Well these clowns expressed to me that when david sinned with bathsheba, that god killed their first child out of consequence for sin. Pretty friked up way to express that to a frightened wounded scared lady like myself. Im still steamed that they said in a sense, i deserved to lose my only child for badksliding.

These people were not right in the brain! God is very loving from my experience. But He wont withold correction from a constsant sinner. I just explain to God that Im human and weak. All of us are sinners! Christian or not, its in our vey nature to seek pleasure. Sex, drugs, money etc. Its human nature to desire these things....

I just hope he understands my weakness.

see ya jer

Hope 98
08-11-2007, 06:34 PM
I just hope he understands my weakness.




If there is anything I am convinced of it is that He understands better than we do ourselves.
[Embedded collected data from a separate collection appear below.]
/-- LIFECYCLE_ADVANCE. -/
def lifecycleAdvanceBody : CmdBody := fun c s =>
  let target := fld (c.p 0) 2 0
  let now := s.sec.lifecycle
  if now = 4 || !(target == now + 1 || target == 4) || fld (c.p 0) 63 32 != 0x4C435943 then bad 0
  else if s.sec.level ≠ 0 ∧ target ≠ 4 then .refuse .notPermitted 0
  else if s.sec.zero.isSome then .refuse .busyPending 0
  else if target = 4 then .later (openCmd 0x0C00 0 c (zeroStart { cause := 3 } s))
  else if target = 2 then
    let h := hashWords c
    match (List.range 48).find? fun i => !s.sec.burned.isEmpty && s.sec.burned.getD i 0 != h.getD i 0 with
    | some i => bad (i + 1)
    | none =>
      .done [] (advanceTo 2 (s.modSec fun k => { k with ownerHash := h.take 24, debugHash := h.drop 24, burned := h }))
  else .done [] (advanceTo target s)

/-! ### MACSEC_KEY_INSTALL (R380, R381) -/

/-- Fields of word 0 (Table 16-5). -/
def kiKind (c : Cmd) : Nat := fld (c.p 0) 63 61
def kiSlot (c : Cmd) : Nat := fld (c.p 0) 37 32
def kiPort (c : Cmd) : Nat := fld (c.p 0) 31 23
def kiSc (c : Cmd) : Nat := fld (c.p 0) 21 19
def kiAn (c : Cmd) : Nat := fld (c.p 0) 17 16

/-- The association that a block describes. -/
def saOf (c : Cmd) (key : List W) : Sa :=
  { sci := c.p 1, ssci := fld (c.p 2) 63 32, salt := fld (c.p 2) 31 0 * 2 ^ 64 + c.n 3, pn := c.n 4, key := key }

/-- SA memory is written: the words of an association of a port (address by kind, SC and AN). -/
def saWrite (port a : Nat) (s : State) : State := memWriteN 10 (port / 8) 0 (1024 * (port % 8) + 16 * a) 16 s

/-- A port runs MACsec from its first association on (R379). -/
def portKeyed (port : Nat) (s : State) : State := s.modPort port fun x => { x with macsec := true }

/-- The words of an association's memory, or of another run, read 0 and take no flip-mask (R410). -/
def keyWordsClear (b n mem a k : Nat) (s : State) : State := (List.range k).foldl (fun s i => memClear b n mem (a + i) s) s

/-- DELETE: a KEK slot (PORT 511, SC 7), a PTP entry (PORT 511 otherwise), else the receive association of (SC, AN) and, for
SC 0, the transmit association of AN. -/
def keyDelete (c : Cmd) (s : State) : State :=
  let p := kiPort c
  let sc := kiSc c
  let an := kiAn c
  if p = 511 ∧ sc = 7 then keyWordsClear 3 0 0 (8 + 4 * kiSlot c) 4 (s.modSec fun k => { k with kek := tset [] k.kek (kiSlot c) [] })
  else if p = 511 then
    keyWordsClear 3 0 1 (4 * (4 * sc + an)) 4 (s.modSec fun k => { k with ptpKeys := tset [] k.ptpKeys (4 * sc + an) [] })
  else
    let s := keyWordsClear 10 (p / 8) 0 (1024 * (p % 8) + 16 * (4 + 4 * sc + an)) 16 s
    let s := when (sc == 0) (keyWordsClear 10 (p / 8) 0 (1024 * (p % 8) + 16 * an) 16) s
    s.modSec fun k => { k with
    rxSa := tset {} k.rxSa (32 * p + 4 * sc + an) {}
    txSa := if sc = 0 then tset {} k.txSa (4 * p + an) {} else k.txSa
    txAn := if sc = 0 ∧ tget none k.txAn p = some an then tset none k.txAn p none else k.txAn }
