/-- Add a reference of a SHARED descriptor: some true when it may be carried out, some false for another LAST_OWNER, none when the
table is full. -/
def openShare (who a owner : Nat) (s : State) : Option Bool × State :=
  match s.host.shares.find? fun x => x.addr == a with
  | some x =>
    if x.owner ≠ owner then (some false, s)
    else (some true, { s with host := { s.host with shares := s.host.shares.map fun y =>
      if y.addr = a then { y with refs := y.refs ++ [who] } else y } })
  | none =>
    if 4096 ≤ s.host.shares.length then (none, s)
    else (some true, { s with host := { s.host with shares := s.host.shares ++ [{ addr := a, refs := [who], owner := owner }] } })

/-- Close a reference: at a count of zero a waiting return is performed and the entry is freed. -/
def closeShare (r : CqRef) (a : Nat) (s : State) : State :=
  match s.host.shares.find? fun x => x.addr == a with
  | none => s
  | some x =>
    let refs := x.refs.erase (shareOwner r)
    if refs.isEmpty then
      let s : State := { s with host := { s.host with shares := s.host.shares.filter fun y => y.addr != a } }
      match x.ret, s.poolFor (s.cqFn r) a with
      | true, some p => giveBack (if x.owner < 4096 then .qp x.owner else .chan (x.owner - 4096)) p a s
      | _, _ => s
    else { s with host := { s.host with shares := s.host.shares.map fun y => if y.addr = a then { y with refs := refs } else y } }

/-- Close the references of requesters without a return (R330, R335). -/
def dropShares (p : Nat → Bool) (s : State) : State :=
  let l := s.host.shares.map fun x => { x with refs := x.refs.filter fun r => !p r }
  { s with host := { s.host with shares := l.filter fun x => !x.refs.isEmpty } }

/-- Fields of a descriptor or job that both layouts share by place: RETURN and SHARED bits differ, LAST_OWNER differs. -/
structure BufUse where
  addr : Nat
  ret : Bool
  shared : Bool
  owner : Nat
deriving DecidableEq, Repr

/-- LAST_OWNER as a requester number. -/
def lastOwner (v : Nat) : Nat := if v.testBit 12 then 4096 + v % 32 else v % 4096

/-- The buffer that a transmit descriptor (Table 14-6) or a DMA job (Table 14-10) uses. -/
def txUse (e : List W) : BufUse :=
  { addr := (e.getD 1 0).toNat, ret := bitAt (e.getD 0 0) 60, shared := bitAt (e.getD 0 0) 59, owner := lastOwner (fld (e.getD 2 0) 12 0) }
def jobUse (e : List W) : BufUse :=
  { addr := (e.getD 1 0).toNat, ret := bitAt (e.getD 0 0) 53, shared := bitAt (e.getD 0 0) 52, owner := lastOwner (fld (e.getD 3 0) 12 0) }

/-- Is a RETURN refused: by another requester than LAST_OWNER (counted FREE_NOT_OWNER), or an address that no pool of the
function holds (POOL_BAD_PTR)? -/
def refuseReturn (r : CqRef) (u : BufUse) (s : State) : Bool × State :=
  if !u.ret then (false, s)
  else if u.shared && u.owner != (shareOwner r) then
    (true, raiseFn (s.cqFn r) 3 (s.bump .fnCnt [s.cqFn r] 15 0))
  else if (s.poolFor (s.cqFn r) u.addr).isNone then (true, badPtr (s.cqFn r) s)
  else (false, s)
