-- ==== Sys2Proof/Machine/Sleep.lean ====
section
/-! DEFINITION. Cell sleep (R362 to R368): the command, the messages, commit point, start and lane wake. The wake frame, which replays
the resolved state, stands in Actions.lean. -/

namespace Sys2Proof.Machine

/-- Participants whose port still takes part after the commit point. -/
def State.present (s : State) (c : CellSleep) : List Nat := (s.participants c).filter s.linkUp

/-- The boundary tick of a frame start of a timeline. -/
def State.frameTick (s : State) (t : Nat) (f : Int) : Int := s.boundaryTick ((s.timeline t).frame16 f)

/-- The frame that a SLEEP names: the next one of SLEEP_SFN whose commit point lies at least 2 ms ahead (R362). -/
def State.sleepFrameFor (s : State) (t sfn lead : Nat) : Int :=
  let d := s.timeline t
  let f := d.nextFrame sfn s.now16
  let ok := fun (f : Int) => decide ((s.tick + 2 * msTicks : Nat) ≤ s.frameTick t (f - lead))
  if ok f then f else f + 1024

/-- The agreed wake frame after sleep frame f; none for WAKE_SFN 1,024. -/
def agreedWake (f : Int) (sfn : Nat) : Option Int :=
  if 1024 ≤ sfn then none else some (f + 1 + ((sfn : Int) - (f + 1)) % 1024)

/-- The ranges of Table 15-7. -/
def cellSleepRanges (c : Cmd) : List (Nat × Bool) :=
  [(0, c.n 0 < 8), (1, c.n 1 ≤ 1), (2, c.n 2 < 1024), (3, c.n 3 ≤ 1024), (4, c.n 4 < 1024), (5, 2 ≤ c.n 5 && c.n 5 ≤ 64),
   (6, 1 ≤ c.n 6 && c.n 6 ≤ 16), (7, [1, 2, 4, 8].contains (c.n 7)), (8, 1 ≤ c.n 8 && c.n 8 ≤ 1048575)]

/-- CELL_SLEEP SLEEP: proposes a sleep to every participant (R362, R364). -/
def cellSleepPropose : CmdBody := fun c s =>
  let t := c.n 0
  let old := s.sleepOf t
  let parts := (s.bank s.rig.active).set (c.n 4)
  let named := (List.range 512).filter fun p => bitAt (parts.getD (p / 64) 0) (p % 64)
  if (s.timeline t).mode ≠ 1 then .refuse .busyTimeline t
  else if old.state ≠ 0 then .refuse .busyPending 0
  else if named.any fun p => !s.linkUp p || !(s.prt p).schedDoze then bad 4
  else if !s.awake (domCluster 0) then .refuse .targetAsleep (domCluster 0)
  else
    let f := s.sleepFrameFor t (c.n 2) (c.n 5)
    let x : CellSleep := { old with
      state := 1, agreement := (old.agreement + 1) % 65536, sleepSfn := c.n 2, commitSfn := sfnOf (f - c.n 5), wakeSfn := c.n 3
      wakeFixed := false, accepts := 0, answered := 0, refused := false, parts := parts, sleepFrame := f, commitFrame := f - c.n 5
      wakeAt := agreedWake f (c.n 3), notice := c.n 6, grid := c.n 7, lead := c.n 8, lastSend := s.tick }
    let s := sleepChange (s.setSleep t x)
    .later (openCmd 0xB04 t c ((s.participants x).foldl (fun s p => sendSleep 0x40 t 0 x.wakeField p s) s))

/-- Send WAKE_AT naming a frame (0xFFFF: none) to a port; counted. -/
def sendWakeAt (t sfn port : Nat) (s : State) : State := (sendSleep 0x45 t 0 sfn port s).bump .cellSleepCnt [t] 15 0

/-- The earliest wake frame for a request that arrives now (R367). -/
def State.wakeFrameFor (s : State) (t : Nat) (c : CellSleep) : Int :=
  let d := s.timeline t
  let lim := s.now16 + (c.notice : Int) * 10000000 * ns16
  let f := max (c.sleepFrame + 1) (d.nextAny lim)
  let g : Int := max 1 c.grid
  let f := f + (-f) % g
  match c.wakeAt with
  | some a => min a f
  | none => f

/-- A wake request of timeline t, from a participant's port or from a command (R367). Each gets one answer. -/
def wakeRequest (t : Nat) (from_ : Option Nat) (s : State) : State :=
  let c := s.sleepOf t
  let s := s.bump .cellSleepCnt [t] 31 16
  match c.state with
  | 0 => match from_ with
    | some p => sendWakeAt t 0xFFFF p s
    | none => s
  | 1 => cancelSleep t 3 .cancelled 0 s
  | _ =>
    if c.wakeFixed then
      match from_ with
      | some p => sendWakeAt t c.wakeSfn p s
      | none => (s.present c).foldl (fun s p => sendWakeAt t c.wakeSfn p s) s
    else
      let f := s.wakeFrameFor t c
      let s := s.setSleep t { c with wakeFixed := true, wakeSfn := sfnOf f, wakeAt := some f }
      (s.present c).foldl (fun s p => sendWakeAt t (sfnOf f) p s) s

/-- CELL_SLEEP (R362, R367): a WAKE replies at once. -/
def cellSleepBody : CmdBody := fun c s =>
  checked (cellSleepRanges c) fun _ =>
    if c.n 1 = 0 then cellSleepPropose c s
    else
      let s := wakeRequest (c.n 0) none s
      let x := s.sleepOf (c.n 0)
      .done [if x.wakeFixed then mk 15 15 1 ||| mk 9 0 x.wakeSfn else 0] s

/-- SLEEP_PROPOSE again, every 1 ms, to each participant that has not answered (R364). -/
def proposeResend (t : Nat) (s : State) : State :=
  let c := s.sleepOf t
  if c.state ≠ 1 ∨ s.tick < c.lastSend + msTicks then s
  else
    let s := s.setSleep t { c with lastSend := s.tick }
    ((s.participants c).filter fun p => !c.answered.testBit p).foldl (fun s p => sendSleep 0x40 t 0 c.wakeField p s) s

def execSleepProposeResend (timeline : Nat) (s : State) : Host.Outcome State Fault Refusal := keep s (proposeResend (timeline % 8) s)

/-- A received cell-sleep message of a type on a participant port: its timeline (Table 15-8). -/
def State.sleepFrame (s : State) (port typ : Nat) (b : List Byte) : Option Nat :=
  let t := byteAt b 20 % 8
  let c := s.sleepOf t
  if byteAt b 14 == typ && byteAt b 15 == 1 && (c.state == 0 || (s.participants c).contains port) then some t else none

/-- An answer to the proposal in progress: AGREEMENT, SLEEP_SFN and WAKE_SFN are the same. -/
def CellSleep.matched (c : CellSleep) (b : List Byte) : Bool :=
  c.state == 1 && bytesNat b 16 2 == c.agreement && bytesNat b 22 2 == c.sleepSfn && bytesNat b 26 2 == c.wakeField

/-- SLEEP_ACCEPT (R364). -/
def sleepAccept (port : Nat) (b : List Byte) (s : State) : State :=
  match s.sleepFrame port 0x41 b with
  | none => s
  | some t =>
    let c := s.sleepOf t
    if c.matched b ∧ !c.answered.testBit port then
      s.setSleep t { c with answered := c.answered ||| 2 ^ port, accepts := c.accepts + 1 }
    else s

def execSleepAccept (port : Nat) (frame : List Byte) (s : State) : Host.Outcome State Fault Refusal :=
  keep s (sleepAccept (port % 512) frame s)

/-- SLEEP_REFUSE: the agreement will not commit (R364). -/
def sleepRefuse (port : Nat) (b : List Byte) (s : State) : State :=
  match s.sleepFrame port 0x42 b with
  | none => s
  | some t =>
    let c := s.sleepOf t
    if c.state = 1 ∧ bytesNat b 16 2 = c.agreement then
      s.setSleep t { c with
        refused := true, accepts := if c.answered.testBit port then c.accepts - 1 else c.accepts, answered := c.answered ||| 2 ^ port }
    else s

def execSleepRefuse (port : Nat) (frame : List Byte) (s : State) : Host.Outcome State Fault Refusal :=
  keep s (sleepRefuse (port % 512) frame s)

/-- CELL_WAKE: a wake request of a participant (R367). -/
def cellWake (port : Nat) (b : List Byte) (s : State) : State :=
  match s.sleepFrame port 0x44 b with
  | none => s
  | some t => wakeRequest t (some port) s

def execCellWake (port : Nat) (frame : List Byte) (s : State) : Host.Outcome State Fault Refusal :=
  keep s (cellWake (port % 512) frame s)

/-- The commit point (R364): every participant has accepted, or the agreement is cancelled. -/
def commitPoint (t : Nat) (s : State) : State :=
  let c := s.sleepOf t
  if c.state ≠ 1 ∨ (s.tick : Int) < s.frameTick t c.commitFrame then s
  else if !c.refused && c.accepts == (s.participants c).length then
    sleepChange (closeCmd 0xB04 t .ok 0 [] (s.setSleep t { c with state := 2 }))
  else cancelSleep t (if c.refused then 2 else 1) .cancelled 0 s

def execSleepCommitPoint (timeline : Nat) (s : State) : Host.Outcome State Fault Refusal := keep s (commitPoint (timeline % 8) s)

/-- Set MODE of a timeline. -/
def setMode (t m : Nat) (s : State) : State :=
  let d := s.timeline t
  { s with rig := { s.rig with timelines := tset {} s.rig.timelines t { d with w0 := ins d.w0 50 49 m } } }

/-- The lanes of every participant that takes part. -/
def State.sleepLanes (s : State) (c : CellSleep) : List Nat := (s.present c).flatMap s.lanesOf

/-- The start of a committed sleep (R365). -/
def cellSleepStart (t : Nat) (s : State) : State :=
  let c := s.sleepOf t
  if c.state ≠ 2 ∨ (s.tick : Int) < s.frameTick t c.sleepFrame then s
  else
    let s := setMode t 2 (s.setSleep t { c with state := 3 })
    let s := retarget ((List.range 34).foldl (fun s d => setSlot d t (s.preferred 3) s) s)
    let s := (s.sleepLanes c).foldl (fun s n => laneAction 0x31 n s.tick (laneAction 0x30 n s.tick s)) s
    sleepChange (s.bump .cellSleepCnt [t] 63 48)

def execCellSleepStart (timeline : Nat) (s : State) : Host.Outcome State Fault Refusal := keep s (cellSleepStart (timeline % 8) s)

/-- WAKE_LEAD before the wake frame: a scheduled wake of every participant lane, both directions (R366). -/
def cellWakeLead (t : Nat) (s : State) : State :=
  let c := s.sleepOf t
  match c.wakeAt with
  | none => s
  | some f =>
    if c.state ≠ 3 ∨ (s.tick : Int) + c.lead < s.frameTick t f then s
    else
      let s := s.setSleep t { c with state := 4 }
      (s.sleepLanes c).foldl (fun s n => laneAction 0x33 n s.tick (laneAction 0x32 n s.tick s)) s

def execCellWakeLead (timeline : Nat) (s : State) : Host.Outcome State Fault Refusal := keep s (cellWakeLead (timeline % 8) s)

/-- Cell sleep at a step (R368): an agreement ends; a sleeping timeline wakes at its first frame boundary after S + 288, told to
every participant, without the lane wake lead. -/
def sleepStep (t tick epoch : Nat) (s : State) : State :=
  let c := s.sleepOf t
  match c.state with
  | 0 => s
  | 1 => cancelSleep t 4 .discontinuityCancelled epoch s
  | 2 =>
    let s := (s.present c).foldl (fun s p => sendSleep 0x43 t 4 c.wakeField p s) s
    sleepChange ((s.setSleep t { c with state := 0, cause := 4, wakeFixed := false }).bump .cellSleepCnt [t] 47 32)
  | _ =>
    let d := s.timeline t
    let f := d.frameAt (s.mastAt ((tick : Int) + 288) / 4294967296) + 1
    let s := s.setSleep t { c with lead := 0, wakeFixed := true, wakeSfn := sfnOf f, wakeAt := some f }
    (s.present c).foldl (fun s p => sendWakeAt t (sfnOf f) p s) s

/-- CELL_SLEEP_STATUS (Table 15-15). -/
def State.cellSleepView (s : State) (t : Nat) : W :=
  let c := s.sleepOf t
  Machine.mk 63 61 c.state ||| Machine.mk 60 45 c.agreement ||| Machine.mk 44 35 c.sleepSfn
    ||| Machine.mk 34 25 (if c.wakeFixed then c.wakeSfn else 0) ||| Machine.mk 24 16 c.accepts ||| Machine.mk 15 8 c.cause
    ||| Machine.mk 7 7 (b2n c.wakeFixed)

end Sys2Proof.Machine
end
Your needs are on my heart.

Jerry
08-12-2007, 04:21 AM
Well these clowns expressed to me that when david sinned with bathsheba, that god killed their first child out of consequence for sin. Pretty friked up way to express that to a frightened wounded scared lady like myself. Im still steamed that they said in a sense, i deserved to lose my only child for badksliding.


Well Abbey,,,,,,,the clowns are wrong again ;)....... God told David that because of his(Davids) behavior his household would not know peace.There was no specific punishment.....God was merely advising David that there was consequences to his unacceptable behavior ,,,like a wise father....God didn't inflict these consequences.

Love Jerry

ex-shep
08-12-2007, 05:26 PM
thx for listening and responding. yes, ex-shep i was vulnerable and they ran with that ball! The sad thing is this is only about a 3rd of what happened. I find that i can only release it in little spurts. Sharing the entire story would be overload.

love ya anna marta and SH!

Understood. I had to approach my recovery in short bursts as well. I like to call them control releases.